* **TO DO**
Some entries follow. Reproduce exactly the lines starting at the one with "def commitNotice (s" and stopping after the one with "to infinity. -/".

* **ENTRIES PROVIDED**
/-- A commit notice for the masked bytes of a line, which takes them from the line wherever the slice holds it: in its
way, or in the victim buffer, so that the committed bytes are the last in line order (R149, Table 4.3). -/
def commitNotice (s : State) (dpa : Nat) (mask : BitVec 64) : State :=
  let take := fun (v : Victim) =>
    if v.dpa / 64 == dpa / 64 then
      if v.line.dirty &&& ~~~mask = 0 then none else some { v with line := v.line.without mask }
    else some v
  let s1 := { s with scr := { s.scr with victims := s.scr.victims.filterMap take } }
  match findLine s1 dpa with
  | some (key, ln) => putLine s1 key (ln.without mask)
  | none => s1

/-! ### Atomics (Table 4.4, R152 to R155) -/

/-- Whether an atomic code is in the catalogue. -/
def aopOk (aop : Nat) : Bool := decide (1 ≤ aop) && decide (aop ≤ 0x13)

/-- An operation on each 32-bit half. -/
def onHalves (f : Nat → Nat → Nat) (m x : Nat) : Nat :=
  f (m % 2 ^ 32) (x % 2 ^ 32) + 2 ^ 32 * f (m / 2 ^ 32) (x / 2 ^ 32)

/-- Exact sum rounded once to BF16 with RNE, overflow to infinity. -/
def bf16Add (a b : Nat) : Nat := (toLay layBf16 .rne true ((layDecode layBf16 a).add (layDecode layBf16 b))).1

/-- An operation on each 16-bit field. -/
def onQuarters (f : Nat → Nat → Nat) (m x : Nat) : Nat :=
  f (m % 2 ^ 16) (x % 2 ^ 16) + 2 ^ 16 * f (bitsOf m 16 16) (bitsOf x 16 16)
    + 2 ^ 32 * f (bitsOf m 32 16) (bitsOf x 32 16) + 2 ^ 48 * f (bitsOf m 48 16) (bitsOf x 48 16)

/-- The lesser and the greater by a signed order of `w` bits. -/
def sMin (w m x : Nat) : Nat := if intDecode w m ≤ intDecode w x then m else x
/-- The greater by a signed order of `w` bits. -/
def sMax (w m x : Nat) : Nat := if intDecode w m ≤ intDecode w x then x else m

/-- The new word of an atomic with operand x (and n of CAS.64 in y) on the word m (Table 4.4). -/
def atomicNew (aop m x y : Nat) : Nat :=
  match aop with
  | 0x01 => (m + x) % 2 ^ 64
  | 0x02 => onHalves (fun a b => (a + b) % 2 ^ 32) m x
  | 0x03 => onHalves f32Add m x
  | 0x04 => onQuarters bf16Add m x
  | 0x05 => sMin 64 m x
  | 0x06 => sMax 64 m x
  | 0x07 => min m x
  | 0x08 => max m x
  | 0x09 => onHalves (sMin 32) m x
  | 0x0A => onHalves (sMax 32) m x
  | 0x0B => onHalves min m x
  | 0x0C => onHalves max m x
  | 0x0D => onHalves f32Min m x
  | 0x0E => onHalves f32Max m x
  | 0x0F => x
  | 0x10 => if m = x then y else m
  | 0x11 => m &&& x
  | 0x12 => m ||| x
  | 0x13 => Nat.xor m x
  | _ => m

/-- The result of an atomic put into its word, which the read before it has brought: into the line, else past the slice at
a private word; one atomic is one access (R168). -/
def writeAtomic (s : State) (issuer : Nat) (a v : Nat) (keep poison : Bool) : State :=
  match (if regionOf s a = .interleaved then findLine s a else none) with
  | some (key, ln) => touchLine s key (ln.written (a % 64) (leBytes 8 v) true poison) keep
  | none => lineWrite s 1 issuer .normal a (leBytes 8 v) poison

/-- An atomic performed at the home slice under the NORMAL rules (R147, R152, R155): the old word with its poison, and
the state after. DEDUCED: with a poisoned operand (`bad`) the result is written as poison, since no hop but a whole
write clears poison (R614), and the old value returns marked as the result of a poisoned source (R97); the rules of
the atomics do not name this case. -/
def performAtomic (s : State) (issuer aop dpa : Nat) (x y : Nat) (keep bad : Bool) : PWord × State :=
  let a := dpa / 8 * 8
  let r := lineRead s 1 (if keep then .keep else .normal) a 8
  let old := ofLe (r.1.map (·.b))
  let s1 := bumpSlice r.2 Reg.SCD_ATOM (homeSlice s a) 1
  if r.1.any (·.poison) then (⟨BitVec.ofNat 64 old, true⟩, s1)
  else (⟨BitVec.ofNat 64 old, bad⟩, writeAtomic s1 issuer a (atomicNew aop old x y) keep bad)

/-! ### Maintenance (R166) -/

/-- Whether a line's DPA lies in a maintenance range. -/
def inMaintRange (range : Nat) (dpa : Nat) : Bool :=
  let len := bitsOf range 40 24
  let base := bitsOf range 16 24
  len == 0 || (decide (base ≤ dpa / 0x10000) && decide (dpa / 0x10000 < base + len))

/-- The walker's visit of one line: 1 WRITEBACK, 2 WB_INVALIDATE, 3 CLEAR_KEEP. -/
def maintLine (s : State) (op : Nat) (kv : Nat × Line) : State :=
  let dpa := lineDpa kv.1 kv.2
  let wb := fun (s : State) => if kv.2.dirty = 0 then s else writebackLine s dpa kv.2
  match op with
  | 1 => putLine (wb s) kv.1 { kv.2 with dirty := 0 }
  | 2 => let s1 := wb s
         { s1 with scr := { s1.scr with lines := mdel s1.scr.lines kv.1 } }
  | 3 => putLine s kv.1 { kv.2 with keep := false }
  | _ => s

/-- The lines of a die that an operation acts on. -/
def maintLines (s : State) (die range : Nat) : List (Nat × Line) :=
  s.scr.lines.filter fun kv =>
    kv.1 / 16 / sliceSets / 4 == die && !sliceFault s (kv.1 / 16 / sliceSets) && inMaintRange range (lineDpa kv.1 kv.2)

/-- A whole pass of the walker over a die: the lines acted on, and the state. Victims in range are written
first. -/
def maintPass (s : State) (die op range : Nat) : Nat × State :=
  let s0 := (s.scr.victims.filter fun v => v.slice / 4 == die && inMaintRange range v.dpa).foldl finishVictim s
  let ls := maintLines s0 die range
  (ls.length, ls.foldl (fun s kv => maintLine s op kv) s0)

/-- Whether an operation must wait because a line it would write lies in a stack that holds writes. -/
def maintHeld (s : State) (die op range : Nat) : Bool :=
  (op == 1 || op == 2) && ((maintLines s die range).any (fun kv => kv.2.dirty != 0 && dpaHeld s (lineDpa kv.1 kv.2))
    || s.scr.victims.any fun v => v.slice / 4 == die && inMaintRange range v.dpa && dpaHeld s v.dpa)

/-- A write of SCD_MAINT: starts the operation, or is ignored while one is busy (R167). -/
def startMaint (s : State) (die op : Nat) : State :=
  if s.scr.maint.any fun m => m.die = die then setRegBit s (Reg.SCD_ERR die) 3
  else if op = 0 ∨ 3 < op then s
  else
    let s1 := { s with scr := { s.scr with maint := s.scr.maint ++ [⟨die, op, BitVec.ofNat 64 (reg s (Reg.SCD_MAINT_RANGE die))⟩] } }
    setReg s1 (Reg.SCD_MAINT_STATUS die) 1

/-- A write of SCD_MAINT_RANGE, ignored while an operation is busy (R167). -/
def writeMaintRange (s : State) (die v : Nat) : State :=
  if s.scr.maint.any fun m => m.die = die then setRegBit s (Reg.SCD_ERR die) 3
  else plainWrite s (Reg.SCD_MAINT_RANGE die) v

/-- Zero the counters of a die's screed (SCD_CTRL.clr_counters). -/
def clearScd (s : State) (die : Nat) : State :=
  let s1 := setReg s (Reg.SCD_ECC_CNT die) 0
  (List.range 4).foldl (fun s i => setField (zeroRegs s
    [Reg.SCD_HIT die i, Reg.SCD_MISS die i, Reg.SCD_WB die i, Reg.SCD_LAST_DISCARD die i, Reg.SCD_ATOM die i,
     Reg.SCD_BP die i]) (Reg.SCD_SLICE_STATUS die i) 11 9 0) s1

/-- Zero the counts and marks of a die's skim block (SKM_CTRL.clr_counters). -/
def clearSkm (s : State) (die : Nat) : State :=
  let s1 := (List.range 4).foldl (fun s i => setField (zeroRegs s
    [Reg.SKM_READ die i, Reg.SKM_WRITE die i, Reg.SKM_BP die i]) (Reg.SKM_FRONT die i) 9 9 0) s
  (List.range 6).foldl (fun s i => setReg s (Reg.SKM_CHAN die i) 0) s1

/-! ### Slice errors (R143) -/

/-- An uncorrectable tag or state error puts a slice in FAULT. -/
def faultSlice (s : State) (sl : Nat) : State :=
  let s1 := { s with scr := { s.scr with fault := s.scr.fault ||| BitVec.ofNat 8 (2 ^ sl) } }
  let s2 := setField (setRegBit s1 (Reg.SCD_ERR (sl / 4)) (4 + sl % 4)) (Reg.SCD_SLICE_STATUS (sl / 4) (sl % 4)) 0 1 1
  raiseIf s2 (Reg.SCD_CTRL (sl / 4)) 2 0x0020 sl

/-- An ECC outcome of the slice's data: corrected ones are counted, an uncorrectable one poisons the word
(R143). -/
def sliceDataEcc (s : State) (e : Ecc) (dpa : Nat) : State :=
  let sl := homeSlice s dpa
  match e with
  | .clean => s
  | .corrected => bump s (Reg.SCD_ECC_CNT (sl / 4)) 0 32 1
  | .uncorrectable =>
    let s1 := match findLine s dpa with
      | some (key, ln) => putLine s key { ln with poison := ln.poison ||| BitVec.ofNat 8 (2 ^ (dpa % 64 / 8)) }
      | none => s
    raiseIf (setRegBit s1 (Reg.SCD_ERR (sl / 4)) 2) (Reg.SCD_CTRL (sl / 4)) 2 0x0020 sl

/-- An ECC outcome of a tag or line state (R143). -/
def sliceTagEcc (s : State) (e : Ecc) (dpa : Nat) : State :=
  let sl := homeSlice s dpa
  match e with
  | .clean => s
  | .corrected => bump s (Reg.SCD_ECC_CNT (sl / 4)) 32 32 1
  | .uncorrectable => faultSlice s sl

/-! ### The commands of the family -/

/-- Move one front-queue entry of a slice whose channel queue has room, in rounds (R25, R162). -/
def advanceFront (s : State) (sl : Nat) : Option State :=
  let mine := s.scr.front.filter fun q => q.slice = sl ∧ chanDepth s q.stack q.channel < 16
  match nextInRound (servedAt s (8 + sl)) (mine.map fun q => rankOf q.issuer q.slot) with
  | none => none
  | some i =>
    match mine.find? fun q => rankOf q.issuer q.slot = i with
    | none => none
    | some q =>
      let s1 := setServed { s with scr := { s.scr with front := s.scr.front.erase q, chan := s.scr.chan ++ [q] } } (8 + sl) i
      some (noteChan s1 q.stack q.channel (chanDepth s1 q.stack q.channel))

/-- Admit one request that waits for room in a slice's front queue, in rounds (R25, R26). -/
def admitFront (s : State) (sl : Nat) : Option State :=
  let mine := s.scr.frontWait.filter fun q => q.slice = sl
  if 256 ≤ frontDepth s sl then none
  else
    match nextInRound (servedAt s (400 + sl)) (mine.map fun q => rankOf q.issuer q.slot) with
    | none => none
    | some i =>
      match mine.find? fun q => rankOf q.issuer q.slot = i with
      | none => none
      | some q =>
        let s1 := setServed { s with scr := { s.scr with frontWait := s.scr.frontWait.erase q, front := s.scr.front ++ [q] } }
          (400 + sl) i
        some (noteFront s1 sl (frontDepth s1 sl))

/-- Move what can move in the skim queues, the slices in ascending order: a front entry whose channel queue has room, then
a waiting request whose front queue has room (R26). -/
def advanceSkim : Nat → State → State
  | 0, s => s
  | fuel + 1, s =>
    match (List.range 8).findSome? (advanceFront s) with
    | some s1 => advanceSkim fuel s1
    | none =>
      match (List.range 8).findSome? (admitFront s) with
      | some s1 => advanceSkim fuel s1
      | none => s

/-- Moves enough to empty every queue into the next. -/
def skimFuel (s : State) : Nat := 2 * (s.scr.front.length + s.scr.frontWait.length) + 2

/-- A skim access that its home slice does not serve enters the front queue, or waits for room in it (R24, R27, R162,
R165). -/
def enterSkim (s : State) (q : SkimReq) : State :=
  let s1 := if 256 ≤ frontDepth s q.slice then noteFrontFull s q.slice else s
  let s2 := { s1 with scr := { s1.scr with frontWait := s1.scr.frontWait ++ [q] } }
  advanceSkim (skimFuel s2) s2

/-- An 8-byte access to an aligned word that takes the skim path on a miss: it checks its home slice; a hit is served
there under its hint, a miss enters the front queue (R161, R162). A slice in FAULT returns poison and performs no write
(R143). -/
def narrowAccess (s : State) (issuer tag : Nat) (slot : Option Nat) (write : Bool) (hint : Hint) (dpa : Nat) (value : W64)
    (poison : Bool) (who : Waiter) : State :=
  let sl := homeSlice s dpa
  match locateS s dpa with
  | none => if write then s else deliver s who issuer dpa (poisonBytes 8)
  | some l =>
    if sliceFault s sl then
      if write then s else deliver (noteSkimPoison s sl (poisonBytes 8)) who issuer dpa (poisonBytes 8)
    else if waitsHeld s issuer tag write true dpa then
      joinHeld s ⟨issuer, tag, 3, write, hint, dpa, 8, leBytes 8 value.toNat, poison, who⟩
    else
      let s := settleVictim s dpa
      let need := byteMask (dpa % 64) 8
      let found := if regionOf s dpa = .interleaved then findLine s dpa else none
      let q : SkimReq := ⟨sl, l.stack, channelOf l.die l.bank, issuer, slot, write, hint == .last && !write, dpa, value, poison, who⟩
      match found, write with
      | some _, true => lineWriteBy s 3 issuer tag hint dpa (leBytes 8 value.toNat) poison
      | some x, false =>
        if x.2.valid &&& need == need then
          let r := lineRead s 3 hint dpa 8
          deliver (noteSkimPoison r.2 sl r.1) who issuer dpa r.1
        else enterSkim s q
      | none, _ => enterSkim s q

/-- A skim access (SKIM_ACCESS), which behaves as STREAM (R161, R162). -/
def skimAccess (issuer : Nat) (slot : Option Nat) (write : Bool) (addr : Nat) (value : W64) (poison : Bool) (s : State) :
    Host.Outcome State Fault Refusal :=
  .next (narrowAccess s issuer 0 slot write .stream (addr / 8 * 8) value poison (if write then .none else .ext))

/-- Whether an access of `len` bytes takes the skim path on a miss (R161): an aligned word that Table 4.1 does not
allocate. -/
def isNarrow (s : State) (hint : Hint) (dpa len : Nat) : Bool :=
  len == 8 && decide (dpa % 8 = 0) && writesThrough s hint dpa

/-- SLICE_ACCESS: an access within one line reaches its home slice and is performed in line order under its
hint (R148); an allocating read that misses waits for its line fill (R138), a narrow one that is not allocated takes the
skim path (R161), and one that a write hold keeps back waits (R199, R141). An access that crosses its line is cut at the
line's end (R281). -/
def execSliceAccess (a : Access) (tag data : Ecc) (s : State) : Host.Outcome State Fault Refusal :=
  let s := sliceDataEcc (sliceTagEcc s tag a.dpa) data a.dpa
  let room := 64 - a.dpa % 64
  let bs := a.data.take room
  let n := if a.write then bs.length else min a.len room
  let who := if a.write then Waiter.none else .ext
  if isNarrow s a.hint a.dpa n then
    .next (narrowAccess s a.issuer 0 a.slot a.write a.hint a.dpa (BitVec.ofNat 64 (ofLe bs)) a.poison who)
  else if a.write then .next (lineWrite s 1 a.issuer a.hint a.dpa bs a.poison)
  else
    let need := byteMask (a.dpa % 64) n
    let hit := match findLine s a.dpa with | some x => x.2.valid &&& need == need | none => false
    if sliceFault s (homeSlice s a.dpa) = false ∧ waitsHeld s a.issuer 0 false false a.dpa = true then
      .next (joinHeld s ⟨a.issuer, 0, 1, false, a.hint, a.dpa, n, [], false, .ext⟩)
    else if !hit && (a.hint == .normal || a.hint == .keep) && regionOf s a.dpa == .interleaved
        && !sliceFault s (homeSlice s a.dpa) then
      .next { s with scr := { s.scr with fills := s.scr.fills ++ [⟨a.dpa, n, a.issuer, a.hint == .keep⟩] } }
    else
      let r := lineRead s 1 a.hint a.dpa n
      .next (emit r.2 (.readData a.issuer a.dpa r.1))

* **EXPECTED OUTPUT**
def commitNotice (s : State) (dpa : Nat) (mask : BitVec 64) : State :=
  let take := fun (v : Victim) =>
    if v.dpa / 64 == dpa / 64 then
      if v.line.dirty &&& ~~~mask = 0 then none else some { v with line := v.line.without mask }
    else some v
  let s1 := { s with scr := { s.scr with victims := s.scr.victims.filterMap take } }
  match findLine s1 dpa with
  | some (key, ln) => putLine s1 key (ln.without mask)
  | none => s1

/-! ### Atomics (Table 4.4, R152 to R155) -/

/-- Whether an atomic code is in the catalogue. -/
def aopOk (aop : Nat) : Bool := decide (1 ≤ aop) && decide (aop ≤ 0x13)

/-- An operation on each 32-bit half. -/
def onHalves (f : Nat → Nat → Nat) (m x : Nat) : Nat :=
  f (m % 2 ^ 32) (x % 2 ^ 32) + 2 ^ 32 * f (m / 2 ^ 32) (x / 2 ^ 32)

/-- Exact sum rounded once to BF16 with RNE, overflow to infinity. -/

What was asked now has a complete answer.